### EXERCISE GOAL
For the records that follow, please set down exactly the lines between the one holding "bodyMemFlush p s := rfl" and the one holding "bodyPelotonJoin p s := rfl", inclusive, and only those.

(Collected data entries)
*** Begin section ***

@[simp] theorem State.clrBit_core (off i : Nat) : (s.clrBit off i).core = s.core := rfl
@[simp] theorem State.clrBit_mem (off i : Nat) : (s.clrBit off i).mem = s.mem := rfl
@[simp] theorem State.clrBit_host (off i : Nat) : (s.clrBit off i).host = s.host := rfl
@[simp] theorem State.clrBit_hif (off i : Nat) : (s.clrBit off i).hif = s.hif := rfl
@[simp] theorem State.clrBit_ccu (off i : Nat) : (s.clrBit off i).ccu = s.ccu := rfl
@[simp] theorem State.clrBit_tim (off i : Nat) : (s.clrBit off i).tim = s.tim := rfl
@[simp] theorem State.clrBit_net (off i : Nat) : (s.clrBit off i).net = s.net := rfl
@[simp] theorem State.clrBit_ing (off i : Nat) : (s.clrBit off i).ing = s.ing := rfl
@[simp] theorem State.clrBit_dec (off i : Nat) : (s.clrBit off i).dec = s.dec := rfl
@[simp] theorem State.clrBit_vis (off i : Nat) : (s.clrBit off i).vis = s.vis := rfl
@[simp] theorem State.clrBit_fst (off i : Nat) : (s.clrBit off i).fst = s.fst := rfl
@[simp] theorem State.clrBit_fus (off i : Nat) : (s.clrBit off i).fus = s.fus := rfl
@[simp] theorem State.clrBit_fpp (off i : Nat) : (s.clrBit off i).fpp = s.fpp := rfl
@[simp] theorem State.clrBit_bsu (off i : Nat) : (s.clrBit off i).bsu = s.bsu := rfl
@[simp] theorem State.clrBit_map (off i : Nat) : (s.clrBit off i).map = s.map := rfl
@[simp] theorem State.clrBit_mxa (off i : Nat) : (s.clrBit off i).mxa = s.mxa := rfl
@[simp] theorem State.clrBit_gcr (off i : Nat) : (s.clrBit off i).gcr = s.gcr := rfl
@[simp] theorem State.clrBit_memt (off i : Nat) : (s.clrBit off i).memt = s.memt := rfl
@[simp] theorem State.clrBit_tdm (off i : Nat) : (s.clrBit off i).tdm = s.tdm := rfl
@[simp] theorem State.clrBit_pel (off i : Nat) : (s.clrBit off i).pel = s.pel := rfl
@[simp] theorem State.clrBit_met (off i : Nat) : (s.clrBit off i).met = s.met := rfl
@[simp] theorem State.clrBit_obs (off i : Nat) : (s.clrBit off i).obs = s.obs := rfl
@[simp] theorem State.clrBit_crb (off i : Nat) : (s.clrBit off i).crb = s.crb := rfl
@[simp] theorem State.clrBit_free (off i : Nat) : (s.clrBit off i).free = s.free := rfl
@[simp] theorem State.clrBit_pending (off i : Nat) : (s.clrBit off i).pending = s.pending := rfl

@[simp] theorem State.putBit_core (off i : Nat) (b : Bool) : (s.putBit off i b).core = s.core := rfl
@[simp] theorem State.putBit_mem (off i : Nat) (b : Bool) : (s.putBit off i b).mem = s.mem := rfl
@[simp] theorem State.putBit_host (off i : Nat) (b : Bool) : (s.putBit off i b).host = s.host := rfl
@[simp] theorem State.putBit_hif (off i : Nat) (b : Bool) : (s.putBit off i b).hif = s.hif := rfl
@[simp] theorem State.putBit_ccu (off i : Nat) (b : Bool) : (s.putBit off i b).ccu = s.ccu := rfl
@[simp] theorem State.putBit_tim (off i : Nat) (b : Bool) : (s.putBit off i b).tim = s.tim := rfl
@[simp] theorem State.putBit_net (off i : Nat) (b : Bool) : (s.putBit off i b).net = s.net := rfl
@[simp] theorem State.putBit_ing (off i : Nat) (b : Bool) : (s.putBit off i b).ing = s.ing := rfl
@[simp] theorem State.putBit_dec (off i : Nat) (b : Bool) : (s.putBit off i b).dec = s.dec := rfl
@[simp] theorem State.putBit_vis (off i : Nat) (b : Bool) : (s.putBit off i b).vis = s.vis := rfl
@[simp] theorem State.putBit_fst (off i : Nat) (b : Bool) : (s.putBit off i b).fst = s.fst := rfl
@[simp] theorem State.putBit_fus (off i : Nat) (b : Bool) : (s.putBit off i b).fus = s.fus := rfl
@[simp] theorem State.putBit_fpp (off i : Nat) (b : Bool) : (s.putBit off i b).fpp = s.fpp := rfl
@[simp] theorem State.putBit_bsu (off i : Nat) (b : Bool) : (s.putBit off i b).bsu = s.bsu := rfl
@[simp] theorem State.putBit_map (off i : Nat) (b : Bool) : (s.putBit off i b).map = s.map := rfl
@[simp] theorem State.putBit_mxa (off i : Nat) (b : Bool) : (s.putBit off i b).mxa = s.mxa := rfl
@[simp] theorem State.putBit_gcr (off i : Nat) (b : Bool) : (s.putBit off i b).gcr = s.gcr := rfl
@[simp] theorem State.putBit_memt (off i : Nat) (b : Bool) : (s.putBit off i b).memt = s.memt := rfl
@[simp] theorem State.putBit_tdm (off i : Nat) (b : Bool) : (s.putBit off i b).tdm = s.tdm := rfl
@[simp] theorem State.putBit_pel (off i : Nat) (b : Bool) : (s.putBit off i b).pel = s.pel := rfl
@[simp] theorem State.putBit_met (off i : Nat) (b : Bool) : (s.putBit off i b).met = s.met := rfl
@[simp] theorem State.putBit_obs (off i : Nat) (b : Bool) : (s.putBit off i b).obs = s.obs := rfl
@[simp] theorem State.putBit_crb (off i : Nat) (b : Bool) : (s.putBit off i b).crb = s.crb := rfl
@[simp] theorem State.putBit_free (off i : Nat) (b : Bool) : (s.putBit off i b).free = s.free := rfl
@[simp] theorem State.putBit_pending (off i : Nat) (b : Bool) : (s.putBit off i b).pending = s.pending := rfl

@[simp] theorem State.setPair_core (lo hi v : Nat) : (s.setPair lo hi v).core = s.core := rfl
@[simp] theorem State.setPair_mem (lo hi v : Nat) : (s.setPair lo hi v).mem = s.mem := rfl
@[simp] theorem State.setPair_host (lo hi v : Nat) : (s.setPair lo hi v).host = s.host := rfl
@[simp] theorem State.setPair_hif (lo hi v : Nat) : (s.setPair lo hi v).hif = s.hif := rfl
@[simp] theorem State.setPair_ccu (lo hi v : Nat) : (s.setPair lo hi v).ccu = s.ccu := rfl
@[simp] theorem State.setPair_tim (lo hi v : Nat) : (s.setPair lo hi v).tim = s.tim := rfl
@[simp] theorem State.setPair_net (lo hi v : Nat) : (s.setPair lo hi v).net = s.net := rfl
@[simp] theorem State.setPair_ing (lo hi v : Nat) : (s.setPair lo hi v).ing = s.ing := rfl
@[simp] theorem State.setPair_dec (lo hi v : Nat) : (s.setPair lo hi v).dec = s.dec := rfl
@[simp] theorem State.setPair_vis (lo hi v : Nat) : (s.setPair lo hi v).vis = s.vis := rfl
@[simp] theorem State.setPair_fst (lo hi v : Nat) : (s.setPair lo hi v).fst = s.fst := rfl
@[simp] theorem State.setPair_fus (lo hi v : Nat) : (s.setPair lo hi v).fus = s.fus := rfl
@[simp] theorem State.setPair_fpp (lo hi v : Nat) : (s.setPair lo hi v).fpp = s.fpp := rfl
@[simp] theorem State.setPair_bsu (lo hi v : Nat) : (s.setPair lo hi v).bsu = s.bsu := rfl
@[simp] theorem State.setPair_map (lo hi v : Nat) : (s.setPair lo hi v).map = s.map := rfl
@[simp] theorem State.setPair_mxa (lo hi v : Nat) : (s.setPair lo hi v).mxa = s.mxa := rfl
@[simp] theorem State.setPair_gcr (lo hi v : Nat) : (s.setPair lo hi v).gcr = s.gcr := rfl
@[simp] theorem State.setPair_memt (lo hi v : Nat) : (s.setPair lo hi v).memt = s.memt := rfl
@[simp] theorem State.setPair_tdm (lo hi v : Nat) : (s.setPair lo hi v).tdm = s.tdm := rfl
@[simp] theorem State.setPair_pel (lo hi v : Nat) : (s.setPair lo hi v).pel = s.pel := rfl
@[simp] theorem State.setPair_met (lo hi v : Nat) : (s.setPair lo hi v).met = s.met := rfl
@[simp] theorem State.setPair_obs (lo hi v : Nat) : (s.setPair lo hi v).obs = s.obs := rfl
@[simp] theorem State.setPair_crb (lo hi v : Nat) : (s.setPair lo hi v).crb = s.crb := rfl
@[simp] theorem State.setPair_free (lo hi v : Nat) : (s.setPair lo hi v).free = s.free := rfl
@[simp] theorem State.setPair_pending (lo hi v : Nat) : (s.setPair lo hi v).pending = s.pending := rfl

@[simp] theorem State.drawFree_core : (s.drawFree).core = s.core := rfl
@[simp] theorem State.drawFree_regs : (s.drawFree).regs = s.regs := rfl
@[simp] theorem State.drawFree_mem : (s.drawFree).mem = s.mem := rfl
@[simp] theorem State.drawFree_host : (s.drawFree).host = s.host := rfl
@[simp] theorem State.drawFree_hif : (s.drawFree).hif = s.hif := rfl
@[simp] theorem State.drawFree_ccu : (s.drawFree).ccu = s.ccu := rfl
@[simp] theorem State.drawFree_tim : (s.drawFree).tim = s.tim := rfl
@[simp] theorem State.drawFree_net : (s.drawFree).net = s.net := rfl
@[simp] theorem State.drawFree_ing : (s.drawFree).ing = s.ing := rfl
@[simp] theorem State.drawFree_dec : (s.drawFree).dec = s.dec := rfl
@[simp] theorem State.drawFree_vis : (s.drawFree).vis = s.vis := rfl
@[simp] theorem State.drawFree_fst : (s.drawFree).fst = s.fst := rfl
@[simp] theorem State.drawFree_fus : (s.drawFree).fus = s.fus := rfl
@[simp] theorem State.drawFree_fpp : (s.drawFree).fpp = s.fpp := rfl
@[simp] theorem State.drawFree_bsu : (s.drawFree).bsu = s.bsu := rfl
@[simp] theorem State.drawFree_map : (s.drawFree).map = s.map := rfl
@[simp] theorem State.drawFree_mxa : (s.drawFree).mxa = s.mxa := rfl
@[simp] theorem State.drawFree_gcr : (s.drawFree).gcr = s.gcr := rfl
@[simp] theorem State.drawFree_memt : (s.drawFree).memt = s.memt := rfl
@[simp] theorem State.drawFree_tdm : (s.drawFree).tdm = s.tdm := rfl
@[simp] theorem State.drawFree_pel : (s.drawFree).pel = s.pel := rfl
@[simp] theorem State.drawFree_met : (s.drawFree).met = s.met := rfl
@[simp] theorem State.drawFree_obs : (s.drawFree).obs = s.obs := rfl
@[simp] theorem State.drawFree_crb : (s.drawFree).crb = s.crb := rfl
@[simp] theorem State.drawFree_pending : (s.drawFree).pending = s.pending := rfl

*** End section ***
*** Begin section ***

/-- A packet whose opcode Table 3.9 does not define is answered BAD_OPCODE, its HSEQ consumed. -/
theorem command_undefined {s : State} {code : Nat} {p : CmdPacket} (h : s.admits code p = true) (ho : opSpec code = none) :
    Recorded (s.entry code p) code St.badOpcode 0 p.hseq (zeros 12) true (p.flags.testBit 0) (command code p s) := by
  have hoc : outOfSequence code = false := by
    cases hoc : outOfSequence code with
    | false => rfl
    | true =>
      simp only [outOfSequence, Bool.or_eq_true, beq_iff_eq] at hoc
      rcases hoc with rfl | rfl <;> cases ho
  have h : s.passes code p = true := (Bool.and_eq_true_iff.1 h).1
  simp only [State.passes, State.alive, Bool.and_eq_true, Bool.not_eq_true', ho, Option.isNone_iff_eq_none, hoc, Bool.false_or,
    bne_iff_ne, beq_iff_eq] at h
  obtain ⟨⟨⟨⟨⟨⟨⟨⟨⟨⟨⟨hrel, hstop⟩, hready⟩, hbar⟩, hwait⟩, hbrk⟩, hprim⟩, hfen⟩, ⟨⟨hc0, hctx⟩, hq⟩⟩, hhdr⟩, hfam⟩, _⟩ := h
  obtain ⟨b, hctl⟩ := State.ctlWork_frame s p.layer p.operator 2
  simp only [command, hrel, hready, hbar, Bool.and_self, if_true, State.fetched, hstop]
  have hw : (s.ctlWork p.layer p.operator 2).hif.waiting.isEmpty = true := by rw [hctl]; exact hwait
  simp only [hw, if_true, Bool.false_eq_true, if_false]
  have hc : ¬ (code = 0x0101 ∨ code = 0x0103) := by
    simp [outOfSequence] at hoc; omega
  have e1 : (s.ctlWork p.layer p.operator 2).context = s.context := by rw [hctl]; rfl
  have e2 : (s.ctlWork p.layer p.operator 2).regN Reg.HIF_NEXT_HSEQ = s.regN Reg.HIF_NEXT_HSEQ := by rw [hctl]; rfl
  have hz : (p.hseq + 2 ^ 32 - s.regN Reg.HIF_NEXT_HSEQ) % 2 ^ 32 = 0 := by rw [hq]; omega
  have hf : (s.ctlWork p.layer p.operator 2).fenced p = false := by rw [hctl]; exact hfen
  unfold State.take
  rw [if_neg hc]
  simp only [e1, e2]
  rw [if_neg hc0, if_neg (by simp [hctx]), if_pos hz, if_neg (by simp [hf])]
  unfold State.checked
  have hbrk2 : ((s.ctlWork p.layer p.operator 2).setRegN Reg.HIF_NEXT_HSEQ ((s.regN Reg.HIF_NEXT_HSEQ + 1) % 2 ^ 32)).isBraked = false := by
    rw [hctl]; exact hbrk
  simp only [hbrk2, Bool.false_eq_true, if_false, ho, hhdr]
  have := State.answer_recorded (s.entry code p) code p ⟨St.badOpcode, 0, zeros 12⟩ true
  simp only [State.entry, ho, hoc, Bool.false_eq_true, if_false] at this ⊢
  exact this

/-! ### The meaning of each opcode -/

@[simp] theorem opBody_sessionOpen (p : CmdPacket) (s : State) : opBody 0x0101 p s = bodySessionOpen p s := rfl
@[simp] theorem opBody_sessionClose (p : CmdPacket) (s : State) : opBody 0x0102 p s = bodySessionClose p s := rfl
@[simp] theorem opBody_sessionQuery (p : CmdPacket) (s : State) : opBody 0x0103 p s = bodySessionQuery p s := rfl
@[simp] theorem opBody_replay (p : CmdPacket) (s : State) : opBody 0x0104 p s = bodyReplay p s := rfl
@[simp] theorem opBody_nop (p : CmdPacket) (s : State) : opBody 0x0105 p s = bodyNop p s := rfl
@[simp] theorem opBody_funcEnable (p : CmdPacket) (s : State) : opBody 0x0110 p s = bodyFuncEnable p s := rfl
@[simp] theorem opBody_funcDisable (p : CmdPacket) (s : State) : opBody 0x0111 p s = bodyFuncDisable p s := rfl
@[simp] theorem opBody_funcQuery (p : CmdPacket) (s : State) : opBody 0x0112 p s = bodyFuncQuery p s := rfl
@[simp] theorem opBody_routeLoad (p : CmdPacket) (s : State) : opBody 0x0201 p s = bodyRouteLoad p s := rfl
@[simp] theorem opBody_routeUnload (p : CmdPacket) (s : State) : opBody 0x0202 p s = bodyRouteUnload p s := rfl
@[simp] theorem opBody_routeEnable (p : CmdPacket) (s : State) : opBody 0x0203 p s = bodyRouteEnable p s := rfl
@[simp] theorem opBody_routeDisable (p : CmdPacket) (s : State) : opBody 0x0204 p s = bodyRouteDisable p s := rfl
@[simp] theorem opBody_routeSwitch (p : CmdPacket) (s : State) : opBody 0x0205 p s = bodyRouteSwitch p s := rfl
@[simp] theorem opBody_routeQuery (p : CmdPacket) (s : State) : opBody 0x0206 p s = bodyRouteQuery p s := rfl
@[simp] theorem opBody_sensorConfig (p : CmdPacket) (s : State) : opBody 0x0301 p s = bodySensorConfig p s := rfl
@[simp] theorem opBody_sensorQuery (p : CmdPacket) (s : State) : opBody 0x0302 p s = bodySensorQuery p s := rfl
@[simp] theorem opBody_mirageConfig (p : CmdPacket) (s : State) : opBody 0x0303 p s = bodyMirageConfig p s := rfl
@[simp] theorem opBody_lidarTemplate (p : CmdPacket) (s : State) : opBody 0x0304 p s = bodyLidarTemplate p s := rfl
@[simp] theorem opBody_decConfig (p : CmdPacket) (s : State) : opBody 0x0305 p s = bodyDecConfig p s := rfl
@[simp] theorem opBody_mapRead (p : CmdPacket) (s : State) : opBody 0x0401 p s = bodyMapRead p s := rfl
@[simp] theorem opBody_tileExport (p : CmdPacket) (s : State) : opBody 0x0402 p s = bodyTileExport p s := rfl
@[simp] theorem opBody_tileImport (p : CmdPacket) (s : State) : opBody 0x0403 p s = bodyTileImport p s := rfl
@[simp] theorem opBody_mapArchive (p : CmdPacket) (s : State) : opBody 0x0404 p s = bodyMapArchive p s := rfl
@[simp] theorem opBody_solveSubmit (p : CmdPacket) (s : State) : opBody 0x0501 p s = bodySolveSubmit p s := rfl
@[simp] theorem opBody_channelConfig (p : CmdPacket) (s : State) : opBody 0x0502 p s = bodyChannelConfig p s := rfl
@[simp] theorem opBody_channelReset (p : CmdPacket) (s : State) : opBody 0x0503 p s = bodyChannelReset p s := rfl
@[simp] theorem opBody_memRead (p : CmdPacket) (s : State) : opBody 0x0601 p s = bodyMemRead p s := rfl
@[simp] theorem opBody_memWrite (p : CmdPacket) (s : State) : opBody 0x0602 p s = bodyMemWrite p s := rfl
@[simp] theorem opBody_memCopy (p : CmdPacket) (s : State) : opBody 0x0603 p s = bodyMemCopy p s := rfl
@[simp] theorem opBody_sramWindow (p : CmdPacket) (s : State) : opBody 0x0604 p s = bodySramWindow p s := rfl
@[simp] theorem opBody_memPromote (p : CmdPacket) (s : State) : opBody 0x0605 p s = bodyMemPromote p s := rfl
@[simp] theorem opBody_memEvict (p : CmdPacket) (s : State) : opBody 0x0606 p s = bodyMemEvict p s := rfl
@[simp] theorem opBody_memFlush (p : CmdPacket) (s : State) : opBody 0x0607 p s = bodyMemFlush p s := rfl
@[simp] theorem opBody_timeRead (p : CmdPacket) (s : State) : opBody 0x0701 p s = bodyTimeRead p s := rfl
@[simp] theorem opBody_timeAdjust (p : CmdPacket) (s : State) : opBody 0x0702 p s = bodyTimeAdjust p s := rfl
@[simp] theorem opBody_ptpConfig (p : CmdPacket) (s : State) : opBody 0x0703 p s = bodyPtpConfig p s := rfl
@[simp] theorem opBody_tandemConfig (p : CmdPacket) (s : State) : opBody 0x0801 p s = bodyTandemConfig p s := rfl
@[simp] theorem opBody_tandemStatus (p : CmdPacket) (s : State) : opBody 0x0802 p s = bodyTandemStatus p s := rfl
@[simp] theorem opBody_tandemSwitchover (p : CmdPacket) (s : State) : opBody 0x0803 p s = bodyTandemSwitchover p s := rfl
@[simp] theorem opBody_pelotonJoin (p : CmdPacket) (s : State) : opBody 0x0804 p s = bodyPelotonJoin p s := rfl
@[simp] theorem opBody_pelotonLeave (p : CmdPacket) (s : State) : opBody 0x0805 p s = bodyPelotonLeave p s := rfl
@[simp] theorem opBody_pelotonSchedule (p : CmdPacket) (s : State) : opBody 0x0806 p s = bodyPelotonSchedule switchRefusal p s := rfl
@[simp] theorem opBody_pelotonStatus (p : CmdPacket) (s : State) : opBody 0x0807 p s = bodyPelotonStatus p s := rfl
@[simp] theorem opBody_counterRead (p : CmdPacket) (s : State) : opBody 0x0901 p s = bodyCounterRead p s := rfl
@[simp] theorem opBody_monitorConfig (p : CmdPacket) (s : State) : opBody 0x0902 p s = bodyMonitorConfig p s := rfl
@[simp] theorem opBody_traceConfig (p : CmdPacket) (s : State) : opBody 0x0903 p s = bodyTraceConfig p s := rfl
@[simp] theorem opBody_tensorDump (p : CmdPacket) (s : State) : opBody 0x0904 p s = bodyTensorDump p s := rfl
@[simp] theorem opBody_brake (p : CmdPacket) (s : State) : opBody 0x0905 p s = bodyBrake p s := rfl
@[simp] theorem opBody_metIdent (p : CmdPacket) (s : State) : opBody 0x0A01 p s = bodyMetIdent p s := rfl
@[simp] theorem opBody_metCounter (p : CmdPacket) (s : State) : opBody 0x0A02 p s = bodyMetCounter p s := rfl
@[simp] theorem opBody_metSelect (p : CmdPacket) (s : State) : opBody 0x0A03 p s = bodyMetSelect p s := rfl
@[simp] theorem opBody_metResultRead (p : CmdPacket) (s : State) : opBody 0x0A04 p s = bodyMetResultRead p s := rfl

*** End section ***

### TASK SOLUTION
@[simp] theorem opBody_memFlush (p : CmdPacket) (s : State) : opBody 0x0607 p s = bodyMemFlush p s := rfl
@[simp] theorem opBody_timeRead (p : CmdPacket) (s : State) : opBody 0x0701 p s = bodyTimeRead p s := rfl
@[simp] theorem opBody_timeAdjust (p : CmdPacket) (s : State) : opBody 0x0702 p s = bodyTimeAdjust p s := rfl
@[simp] theorem opBody_ptpConfig (p : CmdPacket) (s : State) : opBody 0x0703 p s = bodyPtpConfig p s := rfl
@[simp] theorem opBody_tandemConfig (p : CmdPacket) (s : State) : opBody 0x0801 p s = bodyTandemConfig p s := rfl
@[simp] theorem opBody_tandemStatus (p : CmdPacket) (s : State) : opBody 0x0802 p s = bodyTandemStatus p s := rfl
@[simp] theorem opBody_tandemSwitchover (p : CmdPacket) (s : State) : opBody 0x0803 p s = bodyTandemSwitchover p s := rfl
@[simp] theorem opBody_pelotonJoin (p : CmdPacket) (s : State) : opBody 0x0804 p s = bodyPelotonJoin p s := rfl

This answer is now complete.